Electro-mechanical switching devices have at least one movable contact and one pertaining drive mechanism in the casing of an appliance. Means for contactless identification of switching status have already been disclosed, wherein magnetic field sensors are provided and arranged in a suitable position inside and/or outside said casing. Each sensor detects magnetic field values linked to one of several switching states. The casing of the appliance usually has a switching handle for manual triggering. According to the invention, a miniature inductive resistor (60, 60a, 60b, 60', 60'') with a ferrite core is included as a highly-sensitive magnetic field sensor. Said resistor regulates the position of the switch handle (52) or a part coupled thereto and/or enables a current flowing in the switching device to be detected. Such miniature inductive resistors (60, 60a, 60b, 60', 60'') are extremely economical.

Description

description

Electromechanical switching device

The invention relates to an electromagnetic switching device with at least one movable contact and associated drive in a device housing, with means for the contactless detection of the switching state, in which field sensors magnet are present, which are arranged at a suitable location within half and / or outside of the device housing and each having a plurality of switching states linked detect magnetic field values, wherein the device housing comprises a compartment intended for manual release control handle.

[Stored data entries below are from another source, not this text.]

-- ==== Sys2Proof/Machine/Pin.lean ====
section
/-!
DEFINITION. The two shared forms of every micro-operation: `Pin(l, v)` (41_micro_ops.md R130 to R132) and
`Wait(n)` (R139). Their last argument is what the answer `ok` or `done` leads on to: `advance` for a
micro-operation, the rule's own next point for a phase.
-/

namespace Sys2Proof.Machine

/-- `Pin(l, v)` up to the `ok`: the wire takes the level, the event is recorded, the chip sees the
change (R130). -/
def State.pinDone (s : State) (l : Line) (v : Level) : State :=
  ((s.takeAnswer.setWire l (Level.onWire v)).record (.pin l v .ok)).chipEdge l (s.wires.get l) v

/-- `Pin(l, v)` answered `err(e)`: the wire is `Unknown`, the event is recorded, the fault is raised
(R130, R132, R200). -/
def State.pinFailed (s : State) (l : Line) (v : Level) (e : ErrCode) : State :=
  ((s.takeAnswer.setWire l .unknown).record (.pin l v (.err e))).pinFault e

/-- `Pin(l, v)` (R130), whatever level the wire has (R142). -/
def State.pin (s : State) (l : Line) (v : Level) (andThen : State → State) : State :=
  match s.answer with
  | .ok => andThen (s.pinDone l v)
  | .err e => s.pinFailed l v e

/-- `Wait(n)` (R139): one event, no other effect, always answered `done` (R143). -/
def State.wait (s : State) (n : Byte) (andThen : State → State) : State :=
  andThen (s.record (.wait n))

end Sys2Proof.Machine
end

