theorem State.WiresOnCourse.afterWait {s : State} (h : s.WiresOnCourse) (hw : s.AtWait) :
    s.afterWait.WiresOnCourse := by
  obtain ⟨hi, hp, h4, h3⟩ := hw
  cases hx : s.xp.phase
  case idle => exact absurd hx hi
  case s4c => exact absurd hx h4
  case s3a => exact absurd hx h3
  case s2f =>
    rcases afterClear_cases s.data with ⟨hdata, hy⟩ | ⟨-, hy⟩
    · simp_all [State.WiresOnCourse, nextPoint]
    · simp_all [State.WiresOnCourse, nextPoint, bitNumber]
  case s2c | s3b | s3c2 | s4a => simp_all [State.WiresOnCourse, nextPoint, bitNumber]
  all_goals simp [phasePin, hx] at hp

/-! The chip -/

/-- The level on `DATA` is the bit that the edge shifts in (R91, R233). -/
theorem levelOfBit_eq_hi (b : Bool) : decide (levelOfBit b = .hi) = b := by
  cases b <;> rfl

/-- The edge of `S3C1` shifts the bit on `DATA` in (R162, R233, R239). -/
theorem State.ChipOnCourse.shiftBit {s : State} (h : s.ChipOnCourse) (hw : s.WiresOnCourse)
    (hl : s.PointLegal) (hx : s.xp.phase = .s3c1) :
    (s.pinDone .shift .hi).sr =
      chipLoaded s.cfg.chipDepth ((frameBits s.data).take (bitNumber s.xp + 1)) := by
  have hin : s.xp.byteIdx < s.data.length := LegalPoint.inside hl hx rfl
  simp only [State.WiresOnCourse, hx] at hw
  simp only [State.ChipOnCourse, hx] at h
  obtain ⟨hclr, hshift, -, hdata⟩ := hw
  rw [State.pinDone_shiftHi_shift hshift hclr hdata, levelOfBit_eq_hi, h,
    frameBits_take_succ s.data _ (bitNumber_lt hin), chipLoaded_snoc]

theorem State.ChipOnCourse.afterPin {s : State} (h : s.ChipOnCourse) (hw : s.WiresOnCourse)
    (hl : s.PointLegal) {l : Line} {v : Level} (hp : phasePin s.data s.xp = some (l, v)) :
    (s.afterPin l v).ChipOnCourse := by
  cases hx : s.xp.phase
  case s2b =>
    obtain ⟨rfl, rfl⟩ : Line.shift = l ∧ Level.hi = v := by simpa [phasePin, hx] using hp
    simp only [State.WiresOnCourse, hx] at hw
    obtain ⟨hclr, hshift, -⟩ := hw
    simp [State.ChipOnCourse, nextPoint, hx, State.pinDone_shiftHi_clear hshift hclr]
  case s3a =>
    have hin : s.xp.byteIdx < s.data.length := LegalPoint.inside hl hx rfl
    rw [phasePin_s3a_streamBit hx hin] at hp
    cases hp
    simpa [State.ChipOnCourse, hx, nextPoint, bitNumber] using h
  case s3c1 =>
    obtain ⟨rfl, rfl⟩ : Line.shift = l ∧ Level.hi = v := by simpa [phasePin, hx] using hp
    simpa [State.ChipOnCourse, hx, nextPoint, bitNumber] using h.shiftBit hw hl hx
  case s3e =>
    obtain ⟨rfl, rfl⟩ : Line.data = l ∧ Level.lo = v := by simpa [phasePin, hx] using hp
    have hin : s.xp.byteIdx < s.data.length := LegalPoint.inside hl hx rfl
    simp only [State.ChipOnCourse, hx] at h
    rcases afterBit_cases s.data.length s.xp.byteIdx s.xp.bitIdx hin with
      ⟨y, hy, hphase, -, hk⟩ | ⟨hy, hk⟩
    · have hk' : bitNumber y = bitNumber s.xp + 1 := hk
      simpa [State.ChipOnCourse, hx, nextPoint, hy, hphase, hk'] using h
    · have hall : (frameBits s.data).take (bitNumber s.xp + 1) = frameBits s.data :=
        List.take_of_length_le (by rw [frameBits_length, ← hk]; exact le_rfl)
      simpa [State.ChipOnCourse, hx, nextPoint, hy, hall] using h
  case s4b =>
    obtain ⟨rfl, rfl⟩ : Line.latch = l ∧ Level.hi = v := by simpa [phasePin, hx] using hp
    simp only [State.WiresOnCourse, hx] at hw
    obtain ⟨-, -, hlatch, -⟩ := hw
    simpa [State.ChipOnCourse, hx, nextPoint, State.pinDone_latchHi_rise hlatch] using h
  case idle | s2c | s2f | s3b | s3c2 | s4a | s4c => simp [phasePin, hx] at hp
  case s1a | s1b | s2a => simp [State.ChipOnCourse, hx, nextPoint]
  all_goals
    simp only [phasePin, hx, Option.some.injEq, Prod.mk.injEq] at hp
    obtain ⟨rfl, rfl⟩ := hp
    simpa [State.ChipOnCourse, hx, nextPoint, bitNumber] using h

theorem State.ChipOnCourse.afterWait {s : State} (h : s.ChipOnCourse) (hw : s.AtWait) :
    s.afterWait.ChipOnCourse := by
  obtain ⟨hi, hp, h4, h3⟩ := hw
  cases hx : s.xp.phase
  case idle => exact absurd hx hi
  case s4c => exact absurd hx h4
  case s3a => exact absurd hx h3
  case s2f =>
    rcases afterClear_cases s.data with ⟨hdata, hy⟩ | ⟨-, hy⟩
    · have hnone : frameBits s.data = [] := by rw [hdata]; rfl
      simpa [State.ChipOnCourse, nextPoint, hx, hy, hnone] using h
    · simpa [State.ChipOnCourse, nextPoint, hx, hy, bitNumber] using h
  case s2c | s3b | s3c2 | s4a => simpa [State.ChipOnCourse, nextPoint, hx, bitNumber] using h
  all_goals simp [phasePin, hx] at hp

/-! Trace, wires and chip together -/

theorem State.OnCourse.afterPin {s : State} (h : s.OnCourse) (hl : s.PointLegal) {l : Line} {v : Level}
    (hp : phasePin s.data s.xp = some (l, v)) : (s.afterPin l v).OnCourse := by
  obtain ⟨htrace, hwires, hchip⟩ := h
  refine ⟨?_, hwires.afterPin hl hp, hchip.afterPin hwires hl hp⟩
  exact State.TraceOnCourse.of_nextPoint htrace hl (phase_ne_idle_of_phasePin hp)
    (phase_ne_s4c_of_phasePin hp) rfl (s.afterPin_data l v)
    (by rw [phaseEvent_of_phasePin hp, State.afterPin_trace])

Switching states of electromechanical circuit protection devices are characterized by tripping operations of the switch mechanism and can thus be detected by detecting the change in position of certain components such as the shift knob of the normally present armature or a conces- arranged bimetal, and the associated occurrence of powerful magnetic fields for overcurrent or short circuit.

In the older, non-prepublished DE 19 60 742 A0 are magnetically sensitive sensors, such as differential Hall effect (DHE) sensor, G_iant-Magneto-Resistive (GMR) sensor and anisotropic magnetoresistance (AMR) sensor -Eesistive intended, in particular the to detect movement of the shift handle of a circuit breaker from its accompanying rotary movement of the drive strap. The latter DHE-, GMR and AMR sensors each include an integrated electronics and provide standardized output signals, especially a GMR sensor requires an additional differential amplifier. In particular, the GMR sensors have the particularity of poor stability of the sensor properties to magnetic distortion. Overall, the prior art sensors are relatively complex and expensive.

The object of the invention is in contrast to provide a switching device with robust and low-cost sensor elements for position monitoring magnetic field-carrying parts.

The object is inventively achieved in that a Miniaturinduktivität with a ferrite core is present as a high sensitive magnetic field sensor, with which the position of the switching handle or of a part coupled thereto is monitored and / or the current flowing in the switching device current is detected.

Advantageously, those are suitable per se known miniature inductors on the application of state estimation in switching devices.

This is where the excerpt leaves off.